Há registros preservados sobre a vida musical de São Paulo já nos primeiros séculos da colonização. Os manuscritos musicais mais antigos do Brasil, por exemplo, foram localizados em Mogi das Cruzes e datam de 1710, aproximadamente. No entanto, a atividade musical da região foi bastante acanhada até as últimas décadas do século XIX. 

O dinheiro proveniente das lavouras de café ajudou a mudar essa história. Mas, ao lado da bonança econômica, uma iniciativa cultural foi fundamental para criar um ambiente musical relevante em São Paulo: a Casa Levy, editora de partituras e ponto de comércio de instrumentos musicais fundada em 1860 pelo imigrante francês Henri-Louis Levy. 

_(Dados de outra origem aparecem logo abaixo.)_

-- ==== Sys2Proof/Machine/Core.lean ====
section
/-! DEFINITION. The machine behind the host's interface. -/

def Sys2Proof.core : Host.Core :=
  { State := Sys2Proof.Machine.State, Fault := Sys2Proof.Machine.Fault,
    Refusal := Sys2Proof.Machine.Refusal, step := Sys2Proof.Machine.step,
    reset := Sys2Proof.Machine.State.reset }
end

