/-- Settles O16: a register token is the letter and a list of digits of length 1 or 2, whose value fits the
7 bits of the field. -/
theorem registerTokenGrammar : Obligations.RegisterTokenGrammar := by
  refine ⟨fun t r => ⟨fun h => ?_, ?_⟩, fun t h => ?_⟩
  · obtain ⟨ds, rfl, hne, hdigits, hlen, hr⟩ := (parseReg_eq_ok_iff t r).mp h
    rw [eq_ofNat_iff_toNat (by have := digitsValue_le_99 hdigits hlen; omega)] at hr
    match ds, hne, hlen with
    | [d], _, _ =>
      obtain ⟨hlow, hhigh⟩ := (isDigit_iff d).mp (hdigits d (by simp))
      exact .inl ⟨d, rfl, hlow, hhigh, hr.trans (digitsValue_one d)⟩
    | [d, e], _, _ =>
      obtain ⟨hlow, hhigh⟩ := (isDigit_iff d).mp (hdigits d (by simp))
      obtain ⟨helow, hehigh⟩ := (isDigit_iff e).mp (hdigits e (by simp))
      exact .inr ⟨d, e, rfl, hlow, hhigh, helow, hehigh, hr.trans (digitsValue_two d e)⟩
  · rw [parseReg_eq_ok_iff]
    rintro (⟨d, rfl, hlow, hhigh, hr⟩ | ⟨d, e, rfl, hlow, hhigh, helow, hehigh, hr⟩)
    · refine ⟨[d], rfl, by simp, by simp [isDigit_iff, hlow, hhigh], by simp, ?_⟩
      rw [eq_ofNat_iff_toNat] <;> rw [digitsValue_one] <;> omega
    · refine ⟨[d, e], rfl, by simp, by simp [isDigit_iff, *], by simp, ?_⟩
      rw [eq_ofNat_iff_toNat] <;> rw [digitsValue_two] <;> omega
  · cases hp : parseReg t with
    | error k => rw [parseReg_error hp]
    | ok r => exact absurd hp (h r)

/-- Settles O17: a token of digits is judged by its value, which the decimal spelling gives back; any other
token is refused before its value is formed. -/
theorem immediateTokenGrammar : Obligations.ImmediateTokenGrammar := by
  refine ⟨fun t h0 h => ⟨fun hlt => ?_, fun hge => ?_⟩, rfl, digitsValue_snoc, fun k n hn => ?_,
    fun k n hge hn => ?_, rfl, fun _ _ hc h => parseImm_of_non_digit hc h⟩
  · rw [parseImm_of_digits h0 (isDigit_of_bounds h), if_pos hlt]
  · rw [parseImm_of_digits h0 (isDigit_of_bounds h), if_neg (by omega)]
  · rw [parseImm_decimal k (by omega), if_pos hn]
  · rw [parseImm_decimal k hn, if_neg (by omega)]

/-- Settles O18: on the shape the value of D and then the register decide; the decoder finds the shape
exactly where there is one. -/
theorem displacementTokenGrammar : Obligations.DisplacementTokenGrammar := by
  refine ⟨fun ds x h0 h1 h2 => ?_, fun t hno => ?_⟩
  · have hx : ∀ c ∈ x, notParen c = true := fun c hc => (notParen_iff c).mpr (h2 c hc)
    rw [parseDisp_of_shape h0 (isDigit_of_bounds h1) hx]
    refine ⟨fun hge => ?_, fun hlt hk => ?_, fun r hlt hr => ?_⟩
    · rw [if_neg (by omega)]
    · rw [if_pos hlt, hk]
      rfl
    · rw [if_pos hlt, hr]
      rfl
  · cases hs : dispShape t with
    | none => exact parseDisp_of_no_shape hs
    | some p =>
      obtain ⟨h0, h1, h2, ht⟩ := shape_of_dispShape hs
      exact absurd ⟨p.1, p.2, h0, fun c hc => (isDigit_iff c).mp (h1 c hc),
        fun c hc => (notParen_iff c).mp (h2 c hc), ht⟩ hno

end Sys2Proof.Machine
end

section
/-! The statements of 30_encoding.md about whole lines: mnemonic, operand count and operands (R62, R66, R70,
R71), and the canonical line (R76). -/

namespace Sys2Proof.Machine

variable {α β : Type} {line : Line} {m : Token} {args : List Token}

/-! ### The opcode map against the tables of Safety.lean (30_encoding.md R70, R73) -/

/-- Each mnemonic of the rule has its row, with the operand count the rule gives it. -/
theorem findMnemonic_specCounts : ∀ p ∈ specCounts,
    (findMnemonic p.1).map (fun row => operandCount row.form) = some p.2 := by decide

theorem mnemonic_mem_specCounts :
    ∀ x ∈ opcodeTable.map Row.mnemonic, x ∈ specCounts.map Prod.fst := by decide

theorem row_of_specCounts {n : Nat} (h : (m, n) ∈ specCounts) :
    ∃ row, findMnemonic m = some row ∧ operandCount row.form = n :=
  Option.map_eq_some_iff.mp (findMnemonic_specCounts (m, n) h)

/-- The row of the mnemonic has this format. -/
def HasForm (m : Token) (f : Form) : Prop := (findMnemonic m).map Row.form = some f

theorem hasForm_specN : ∀ f ∈ specN, HasForm f.1 (.N f.2) := by
  simp only [specN, List.forall_mem_cons]
  exact ⟨rfl, rfl, rfl, nofun⟩

theorem hasForm_specR : ∀ f ∈ specR, HasForm f.1 (.R f.2) := by
  simp only [specR, List.forall_mem_cons]
  exact ⟨rfl, rfl, nofun⟩

theorem hasForm_specI : ∀ f ∈ specI, HasForm f.1 (.I f.2) := by
  simp only [specI, List.forall_mem_cons]
  exact ⟨rfl, rfl, rfl, rfl, rfl, rfl, rfl, rfl, nofun⟩

theorem hasForm_specRR : ∀ f ∈ specRR, HasForm f.1 (.RR f.2) := by
  simp only [specRR, List.forall_mem_cons]
  exact ⟨rfl, rfl, rfl, rfl, rfl, rfl, rfl, rfl, rfl, rfl, rfl, rfl, rfl, rfl, nofun⟩

/-! ### Decoding by the format (30_encoding.md R62) -/

theorem decode_of_form {f : Form} (ht : tokens line = m :: args) (hf : HasForm m f)
    (hc : args.length = operandCount f) : decode line = parseOperands f args := by
  obtain ⟨row, hrow, rfl⟩ := Option.map_eq_some_iff.mp hf
  exact decode_of_count ht hrow hc

theorem decodesOne_of_bind {p : Except DecodeFault α} {mk : α → Instr}
    (h : decode line = p >>= fun x => .ok (mk x)) : DecodesOne line p mk := by
  refine ⟨?_, ?_⟩
  · rintro k rfl
    exact h
  · rintro x rfl
    exact h

theorem decodesTwo_of_bind {p : Except DecodeFault α} {q : Except DecodeFault β} {mk : α → β → Instr}
    (h : decode line = p >>= fun x => q >>= fun y => .ok (mk x y)) : DecodesTwo line p q mk := by
  refine ⟨?_, ?_, ?_⟩
  · rintro k rfl
    exact h
  · rintro x k rfl rfl
    exact h
  · rintro x y rfl rfl
    exact h

/-- Settles O15: the first clause goes by the row of the first token, which the tables of the rule and of the
decoder give alike; the second reads off each format's parser. -/
theorem mnemonicThenOperandCount : Obligations.MnemonicThenOperandCount := by
  refine ⟨fun line m args ht => ⟨fun hm => ?unknown, fun n hn hc => ?count, fun n hn hc => ?right⟩,
    fun line a b => ⟨fun f hf ht => ?N, fun f hf ht => ?R, fun f hf ht => ?I, fun f hf ht => ?RR,
      fun ht => ?IR, fun ht => ?RM, fun ht => ?MR⟩⟩
  case unknown =>
    exact decode_of_unknown ht (findMnemonic_eq_none.mpr fun h => hm (mnemonic_mem_specCounts m h))
  case count =>
    obtain ⟨row, hrow, rfl⟩ := row_of_specCounts hn
    exact decode_of_count_ne ht hrow hc
  case right =>
    obtain ⟨row, hrow, rfl⟩ := row_of_specCounts hn
    rw [decode_of_count ht hrow hc]
    have hfaults := parseOperands_onlyOperandFaults hc
    exact ⟨fun h => absurd (hfaults _ h) (by decide), fun h => absurd (hfaults _ h) (by decide)⟩
  case N => exact decode_of_form ht (hasForm_specN f hf) rfl
  case R => exact decodesOne_of_bind (decode_of_form ht (hasForm_specR f hf) rfl)
  case I => exact decodesOne_of_bind (decode_of_form ht (hasForm_specI f hf) rfl)
  case RR => exact decodesTwo_of_bind (decode_of_form ht (hasForm_specRR f hf) rfl)
  case IR => exact decodesTwo_of_bind (decode_of_form (f := .IR .irmovq) ht rfl rfl)
  case RM => exact decodesTwo_of_bind (decode_of_form (f := .RM .rmmovq) ht rfl rfl)
  case MR => exact decodesTwo_of_bind (decode_of_form (f := .MR .mrmovq) ht rfl rfl)

end Sys2Proof.Machine

namespace Sys2Proof

/-! ### Well-formed instructions (30_encoding.md R67, R72) -/

/-- The instruction a format builds has the register fields that the format sets. -/
def Form.BuildsFields : Form → Prop
  | .N i => i.regFields = []
  | .R mk => ∀ a, (mk a).regFields = [a]
  | .RR mk => ∀ a b, (mk a b).regFields = [a, b]
  | .IR mk => ∀ v b, (mk v b).regFields = [b]
  | .RM mk => ∀ a d b, (mk a d b).regFields = [a, b]
  | .MR mk => ∀ d b a, (mk d b a).regFields = [b, a]
  | .I mk => ∀ v, (mk v).regFields = []

theorem buildsFields_of_mem : ∀ row ∈ opcodeTable, row.form.BuildsFields := by
  simp [opcodeTable, Form.BuildsFields, Instr.regFields]

theorem bind_eq_ok {α β : Type} {p : Except DecodeFault α} {f : α → Except DecodeFault β} {y : β}
    (h : p >>= f = .ok y) : ∃ x, p = .ok x ∧ f x = .ok y := by
  cases p with
  | error k => cases h
  | ok x => exact ⟨x, rfl, h⟩

theorem wellFormed_of_regFields {i : Instr} {rs : List RegIdx} (h : i.regFields = rs)
    (hrs : ∀ r ∈ rs, r.wellFormed) : i.wellFormed := by
  rw [Instr.wellFormed, h]
  exact hrs

theorem wellFormed_of_pair {i : Instr} {a b : RegIdx} (h : i.regFields = [a, b])
    (ha : a.wellFormed) (hb : b.wellFormed) : i.wellFormed :=
  wellFormed_of_regFields h (List.forall_mem_cons.mpr ⟨ha, List.forall_mem_singleton.mpr hb⟩)

/-- The registers an instruction is built from are parsed ones, and these are 0 to 99. -/
theorem parseOperands_wellFormed {f : Form} {ts : List Token} {i : Instr} (hf : f.BuildsFields)
    (h : parseOperands f ts = .ok i) : i.wellFormed := by
  unfold parseOperands at h
  split at h
  next i =>
    cases h
    exact wellFormed_of_regFields hf nofun
  next mk a =>
    obtain ⟨ra, hra, h⟩ := bind_eq_ok h
    cases h
    exact wellFormed_of_regFields (hf ra) (List.forall_mem_singleton.mpr (parseReg_wellFormed hra))
  next mk a b =>
    obtain ⟨ra, hra, h⟩ := bind_eq_ok h
    obtain ⟨rb, hrb, h⟩ := bind_eq_ok h
    cases h
    exact wellFormed_of_pair (hf ra rb) (parseReg_wellFormed hra) (parseReg_wellFormed hrb)
  next mk v b =>
    obtain ⟨imm, -, h⟩ := bind_eq_ok h
    obtain ⟨rb, hrb, h⟩ := bind_eq_ok h
    cases h
    exact wellFormed_of_regFields (hf imm rb)
      (List.forall_mem_singleton.mpr (parseReg_wellFormed hrb))
  next mk a m =>
    obtain ⟨ra, hra, h⟩ := bind_eq_ok h
    obtain ⟨⟨d, rb⟩, hm, h⟩ := bind_eq_ok h
    cases h
    exact wellFormed_of_pair (hf ra d rb) (parseReg_wellFormed hra) (parseDisp_wellFormed hm)
  next mk m a =>
    obtain ⟨⟨d, rb⟩, hm, h⟩ := bind_eq_ok h
    obtain ⟨ra, hra, h⟩ := bind_eq_ok h
    cases h
    exact wellFormed_of_pair (hf d rb ra) (parseDisp_wellFormed hm) (parseReg_wellFormed hra)
  next mk v =>
    obtain ⟨imm, -, h⟩ := bind_eq_ok h
    cases h
    exact wellFormed_of_regFields (hf imm) nofun
  next => cases h

/-- A line that decodes has a row, and the row's format builds the instruction of its operand tokens. -/
theorem parseOperands_of_decode {line : Line} {i : Instr} (h : decode line = .ok i) :
    ∃ row ∈ opcodeTable, ∃ args, parseOperands row.form args = .ok i := by
  cases ht : tokens line with
  | nil => exact absurd ((decode_of_no_tokens ht).symm.trans h) nofun
  | cons m args =>
    cases hf : findMnemonic m with
    | none => exact absurd ((decode_of_unknown ht hf).symm.trans h) nofun
    | some row =>
      by_cases hc : args.length = operandCount row.form
      · exact ⟨row, (mem_of_findMnemonic hf).1, args, (decode_of_count ht hf hc).symm.trans h⟩
      · exact absurd ((decode_of_count_ne ht hf hc).symm.trans h) nofun

/-! ### The canonical line (30_encoding.md R76) -/

/-- No separator and not empty: what the lexer gives back as one token. -/
def IsToken (t : Token) : Prop := t ≠ [] ∧ ∀ c ∈ t, isSep c = false

theorem tokens_of_isToken {t : Token} (h : IsToken t) : tokens t = [t] := tokens_of_run h.1 h.2

/-- Tokens with a comma before each, after a first one. -/
theorem tokens_commas {a : Token} (ha : IsToken a) {ts : List Token} (hts : ∀ t ∈ ts, IsToken t) :
    tokens (a ++ ts.flatMap fun t => 0x2C :: t) = a :: ts := by
  induction ts generalizing a with
  | nil => simpa using tokens_of_isToken ha
  | cons t ts ih =>
    obtain ⟨ht, hts⟩ := List.forall_mem_cons.mp hts
    rw [List.flatMap_cons, List.cons_append, tokens_append_sep a _ (by decide), tokens_of_isToken ha,
      ih ht hts]
    rfl

theorem tokens_spell {m : Token} {ts : List Token} (hm : IsToken m) (hts : ∀ t ∈ ts, IsToken t) :
    tokens (spell m ts) = m :: ts := by
  cases ts with
  | nil => exact tokens_of_isToken hm
  | cons a ts =>
    obtain ⟨ha, hts⟩ := List.forall_mem_cons.mp hts
    rw [spell, tokens_append_sep m _ (by decide), tokens_of_isToken hm, tokens_commas ha hts]
    rfl

theorem isToken_decimal (n : Nat) : IsToken (decimal n) :=
  ⟨decimal_ne_nil n, fun _ hc => isSep_of_isDigit (isDigit_of_mem_decimal hc)⟩

theorem isToken_append {t u : Token} (ht : IsToken t) (hu : ∀ c ∈ u, isSep c = false) :
    IsToken (t ++ u) := by
  refine ⟨by simp [ht.1], fun c hc => ?_⟩
  rcases List.mem_append.mp hc with hc | hc
  · exact ht.2 c hc
  · exact hu c hc

theorem isToken_encodeReg (r : RegIdx) : IsToken (encodeReg r) :=
  isToken_append (t := [0x72]) ⟨by simp, by decide⟩ (isToken_decimal r.toNat).2

theorem isToken_encodeDisp (d : Word) (r : RegIdx) : IsToken (encodeDisp d r) := by
  refine isToken_append (isToken_decimal d.toNat) fun c hc => ?_
  rcases List.mem_cons.mp hc with rfl | hc
  · decide
  · exact (isToken_append (isToken_encodeReg r) (u := [0x29]) (by decide)).2 c hc

theorem isToken_mnemonic : ∀ row ∈ opcodeTable, IsToken row.mnemonic := by
  have hall : ∀ row ∈ opcodeTable,
      row.mnemonic ≠ [] ∧ row.mnemonic.all (fun c => !isSep c) = true := by decide
  intro row hrow
  obtain ⟨hne, hsep⟩ := hall row hrow
  exact ⟨hne, fun c hc => by simpa using List.all_eq_true.mp hsep c hc⟩

theorem isToken_operandTokens (f : Form) (b : Bundle) : ∀ t ∈ operandTokens f b, IsToken t := by
  cases f <;> simp [operandTokens, isToken_encodeReg, isToken_encodeDisp, isToken_decimal]

theorem length_operandTokens (f : Form) (b : Bundle) :
    (operandTokens f b).length = operandCount f := by
  cases f <;> rfl

/-! ### Operand tokens written are the operands read (30_encoding.md R67 to R69) -/

theorem parseImm_decimal_toNat (v : Word) : parseImm (decimal v.toNat) = .ok v := by
  have hv := u64_lt v
  have h := parseImm_decimal 0 (n := v.toNat) (by omega)
  rw [if_pos hv] at h
  simpa using h

/-- A number below 10^k has at most k digits, and 0 has one. -/
theorem length_decimalAux_le (fuel k n : Nat) (h : n < 10 ^ (k + 1)) :
    (decimalAux fuel n []).length ≤ k + 1 := by
  induction fuel generalizing k n with
  | zero => exact Nat.zero_le _
  | succ fuel ih =>
    simp only [decimalAux]
    split
    · simp
    · rename_i hn
      cases k with
      | zero => exact absurd h hn
      | succ k =>
        have hk : n / 10 < 10 ^ (k + 1) := by
          rw [pow_succ] at h
          omega
        rw [decimalAux_append, List.length_append, List.length_singleton]
        exact Nat.succ_le_succ (ih k _ hk)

Comerciante e clarinetista amador, Levy percorreu o interior paulista vendendo joias ao chegar ao Brasil. Em 1859, decidiu se fixar na capital e dedicar-se a sua atividade preferida. A Casa Levy de Pianos e Música oferecia, além dos instrumentos, serviços de composição, edição e lançamento de músicas, vendidas em partituras. 

[Reprodução]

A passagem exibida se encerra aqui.